17. Right to complain
If you are not satisfied with how we have handled your request, you may complain to your local data-protection authority. Exercising a statutory right or lodging a complaint with an authority is separate from, and not replaced by, any arbitration or dispute-resolution provision in our Terms of Service; we will never route a statutory data-subject right to commercial arbitration. Relevant authorities include:
- European Union: the data-protection authority of your country of residence, work or alleged infringement.
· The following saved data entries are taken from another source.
-- ==== Sys2Proof/Machine/Take.lean ====
section
/-! DEFINITION. Taking tasks (09_scheduling R207, R208; 03_registers R70; 11_consistency R240, R243, R249 to R251;
13_tiles R294): shares and the pool, region records and their checks, overlap holds, and placing an entry group on a
core. -/

namespace Sys2Proof.Machine

/-! ### The pool and the shares (R70, R71, R198, R212, R251) -/

/-- The core where the live members of a cohort are placed. -/
def State.cohortOn (s : State) (c : Cohort) : Option Nat :=
  ((s.liveMembers c.uid).find? fun t => t.reserved && s.ctxGoes t).map (·.core)

/-- Granules of a core's pool in use: those that tasks hold, and those that cohort members have given back. -/
def State.poolUsed (s : State) (core : Nat) : Nat :=
  sumBy Task.granules (s.tasks.filter fun t => t.core == core && t.inPool) +
  sumBy (·.free) (s.cohorts.filter fun c => s.cohortOn c == some core)

def poolSize : Nat := 2048

/-- Active children of a job. -/
def State.childrenOn (s : State) (j : Job) : List Job := s.jobs.filter fun x => x.parent == some j.id && x.holds

/-- What a job may reserve on a core: its share less its active children's. -/
def State.regShareOf (s : State) (j : Job) (core : Nat) : Nat :=
  j.rec_.regShare - sumBy (·.rec_.regShare) ((s.childrenOn j).filter (·.rec_.coreSet.contains core))

/-- Granules a job has reserved on a core. -/
def State.regShareUsed (s : State) (j : Job) (core : Nat) : Nat :=
  sumBy (·.budget) (s.cohorts.filter fun c =>
    (s.liveMembers c.uid).any fun t => t.job == j.id && t.core == core && t.reserved)

/-- Modes whose bytes enter overlap holds, and which the home die registers too (R241, R251). -/
def Mode.writes : Mode → Bool
  | .write | .writeForward | .readWrite => true
  | .read | .readStaged | .reduce | .sync => false

/-- The region table holds the task: from its take until it is DONE (R250). -/
def State.inTable (s : State) (t : Task) : Bool :=
  t.reserved && t.st != .done && t.killedBy.isNone && t.trapOf.isNone && s.ctxGoes t

/-- Some byte of the record has a merged mode that writes (R242, R251; notes/assumptions/63.md). -/
def writesIn (rs : List Region) (r : Region) : Bool :=
  r.extent != 0 && (modeCuts rs r.base r.extent).any fun x => match mergedMode rs x with
    | some m => m.writes
    | none => false

/-- Records that a list of regions takes on a die, for a task on `own` of a job with home die `home`. -/
def recordsOn (rs : List Region) (own home die : Nat) : Nat :=
  (if own = die then rs.length else 0) +
  (if home = die ∧ own ≠ die then (rs.filter (writesIn rs ·)).length else 0)

/-- Region records held on a die, of one job or of all. -/
def State.recordsIn (s : State) (p : Task → Bool) (die : Nat) : Nat :=
  sumBy (fun t => recordsOn t.regions (dieOf t.core) (((s.job? t.job).map (·.homeDie)).getD 0) die)
    (s.tasks.filter fun t => s.inTable t && p t)

/-- IN_USE of TEL_REGION_STATS. -/
def State.inUse (s : State) (die : Nat) : Nat := s.recordsIn (fun _ => true) die

/-- HIGH_WATER follows IN_USE (R253). -/
def State.highWater (s : State) (die : Nat) : State :=
  let r := spGet s.dieStats die
  let n := s.inUse die
  if field r 16 14 < n then { s with dieStats := spSet s.dieStats die (setField r 16 14 n) } else s

def State.regionShareOf (s : State) (j : Job) (die : Nat) : Nat :=
  j.rec_.regionShare - sumBy (·.rec_.regionShare) ((s.childrenOn j).filter fun x => (diesOf x.rec_.coreSet).contains die)

/-! ### Region records (R54, R240) -/

def modeOf : Nat → Option Mode
  | 0 => some .read | 1 => some .readStaged | 2 => some .write | 3 => some .writeForward | 4 => some .readWrite
  | 5 => some .reduce | 6 => some .sync | _ => none

/-- A region record of 16 bytes; none where its mode is reserved. -/
def regionOf (bs : List Byte) : Option Region :=
  let x := natOf bs
  (modeOf (natBits x 88 4)).map fun m =>
    ⟨natBits x 0 48, natBits x 48 40, m, natBits x 92 12, BitVec.ofNat 24 (natBits x 104 24)⟩

/-- The record names a handle target. -/
def Region.byHandle (r : Region) : Bool := r.target.getLsbD 23
def Region.name (r : Region) : Nat := natBits r.target.toNat 0 6

/-- The record's bytes are staged at take (R208). -/
def Region.staged (r : Region) : Bool := r.mode == .readStaged || r.byHandle

/-- The tile that a region record allocates (R294). -/
def regionDesc (l : Layout) : Desc :=
  ⟨l.bank, 0, l.format, l.rows, l.size0, false, 0, 0, ceilDiv (l.rows * l.pitch) 1024⟩

/-- A layout that a handle target makes bad (R294). -/
def handleBad (l : Layout) : Bool := l.bank == 2 || fmtScaled l.format || l.w32 || 4096 < l.rows

/-- TARGET bits that R54 leaves zero. -/
def Region.targetBad (r : Region) : Bool :=
  if r.byHandle then natBits r.target.toNat 6 17 != 0 else natBits r.target.toNat 12 11 != 0

/-- What a check at take finds: a cause that kills the task, with the fault to latch. -/
abbrev TakeBad := Cause × Option (Nat × XErr)

/-- A staged record's layout and target. -/
def State.stagedBad (s : State) (core : Nat) (j : Job) (r : Region) : Option TakeBad :=
  if r.targetBad then some (.spawnBadClosure, none)
  else match s.layoutAt core j r.layout with
    | .error ⟨c, _, some (_, va, e)⟩ => some (c, some (va, e))
    | .error _ => some (.spawnBadClosure, none)
    | .ok l =>
      if r.byHandle then (if handleBad l then some (.spawnBadClosure, none) else none)
      else if scratchSize < 128 * natBits r.target.toNat 0 12 + l.rows * l.pitch then some (.spawnBadClosure, none)
      else none

/-- A record is bad (R240). -/
def State.regionBad (s : State) (core : Nat) (j : Job) (r : Region) : Option TakeBad :=
  if 2 ^ 48 < r.base + r.extent then some (.spawnBadClosure, none)
  else if r.staged then s.stagedBad core j r
  else none

/-- Two records target one name. -/
def twiceNamed (rs : List Region) : Bool :=
  let ns := (rs.filter (·.byHandle)).map (·.name)
  ns.eraseDups.length != ns.length

/-- Every element is there. -/
def allSome {α : Type} : List (Option α) → Option (List α)
  | [] => some []
  | none :: _ => none
  | some x :: l => (allSome l).map (x :: ·)

/-- The region records of a closure line, as a take reads and checks them. -/
def State.readRegions (s : State) (core : Nat) (j : Job) (l : Line) : Except TakeBad (List Region) :=
  let n := clRegions l
  if n = 0 then .ok []
  else match s.vread core j.rec_.ctx (j.rec_.regionBase + 16 * clRlist l) (16 * n) needR with
    | .error (va, e) => .error (e.cause, some (va, e))
    | .ok bs =>
      let rs := (List.range n).map fun i => regionOf ((bs.drop (16 * i)).take 16)
      match allSome rs with
      | none => .error (.spawnBadClosure, none)
      | some rs =>
        match rs.findSome? (s.regionBad core j ·) with
        | some b => .error b
        | none => if twiceNamed rs then .error (.spawnBadClosure, none) else .ok rs

/-- The reads of a take leave their translations behind, and claim first-use pages (R402, R405). -/
def State.touchRegions (s : State) (core : Nat) (j : Job) (l : Line) (rs : List Region) : State :=
  (rs.filter (·.staged)).foldl (fun s r => s.touchLayout core j r.layout)
    (s.touchSpan core j.rec_.ctx (j.rec_.regionBase + 16 * clRlist l) (16 * clRegions l))

/-! ### Start invalidation (R243) -/

/-- Spans of a task's regions whose merged mode a test picks, as [lo, hi). -/
def spansOf (p : Mode → Bool) (rs : List Region) : List (Nat × Nat) :=
  let cuts := (sortBy (· < ·) (rs.flatMap fun r => [r.base, r.base + r.extent])).eraseDups
  (cuts.zip (cuts.drop 1)).filter fun (x, _) => match mergedMode rs x with
    | some m => p m
    | none => false

/-- Modes whose bytes are invalidated at start. -/
def Mode.invalidates : Mode → Bool
  | .read | .readStaged | .readWrite => true
  | .write | .writeForward | .reduce | .sync => false

/-- Device-physical lines of 128 bytes that a span touches. -/
def State.spanLines (s : State) (core ctx : Nat) (x : Nat × Nat) : List Nat :=
  (pieces x.1 (x.2 - x.1)).flatMap fun (va, n) => match s.leafOf core ctx va with
    | .ok f => lines128 (f.ent.pbase + (va - f.ent.vbase)) n
    | .error _ => []

/-- The core's copies of the lines a task reads go; what it owns stays current (R243). -/
def State.startInvalidate (s : State) (core ctx : Nat) (rs : List Region) : State :=
  if (s.core core).l1.isEmpty then s
  else
    let lines := (spansOf Mode.invalidates rs).flatMap (s.spanLines core ctx)
    s.modCore core fun c => lines.foldl (fun c l => c.dropCopy l) c

/-! ### Overlap holds (R249, R250) -/

def spansMeet (a b : List (Nat × Nat)) : Bool := a.any fun x => b.any fun y => max x.1 y.1 < min x.2 y.2

/-- Two tasks conflict. -/
def conflict (a b : Task) : Bool :=
  a.job == b.job && !a.anc.contains b.uid && !b.anc.contains a.uid &&
  spansMeet (spansOf Mode.writes a.regions) (spansOf Mode.writes b.regions)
The European Data Protection Board lists national authorities at edpb.europa.eu.
- United Kingdom: the Information Commissioner's Office (ICO) at ico.org.uk.
- Switzerland: the Federal Data Protection and Information Commissioner (FDPIC) at edoeb.admin.ch.
- Singapore: the Personal Data Protection Commission (PDPC) at pdpc.gov.sg.
- South Africa: the Information Regulator. You may lodge a complaint by email to complaints.ir@inforegulator.org.za or via inforegulator.org.za. The Regulator's postal address is JD House, 27 Stiemens Street, Braamfontein, Johannesburg, 2001, South Africa.
- California, U.S.A.: the California Privacy Protection Agency (CPPA) at cppa.ca.gov, and the California Attorney General.
- United Arab Emirates: the UAE Data Office.
18. EU and UK representative
SmartAlex is appointing a representative under Article 27 of the GDPR and UK GDPR. Until that appointment takes effect, you may direct any matter that would otherwise be addressed to a representative to privacy@getsmartalex.com, and we will handle it directly.
19. Contact and updates
To submit a Data Subject Request, or for any question about this Procedure, contact privacy@getsmartalex.com. The privacy team performs the data-protection officer function for SmartAlex. This Procedure is reviewed periodically and updated as the law and our Services evolve, and any material change will be reflected in an updated version and effective date below.
This Procedure is version 1.1 and is effective from 1 June 2026.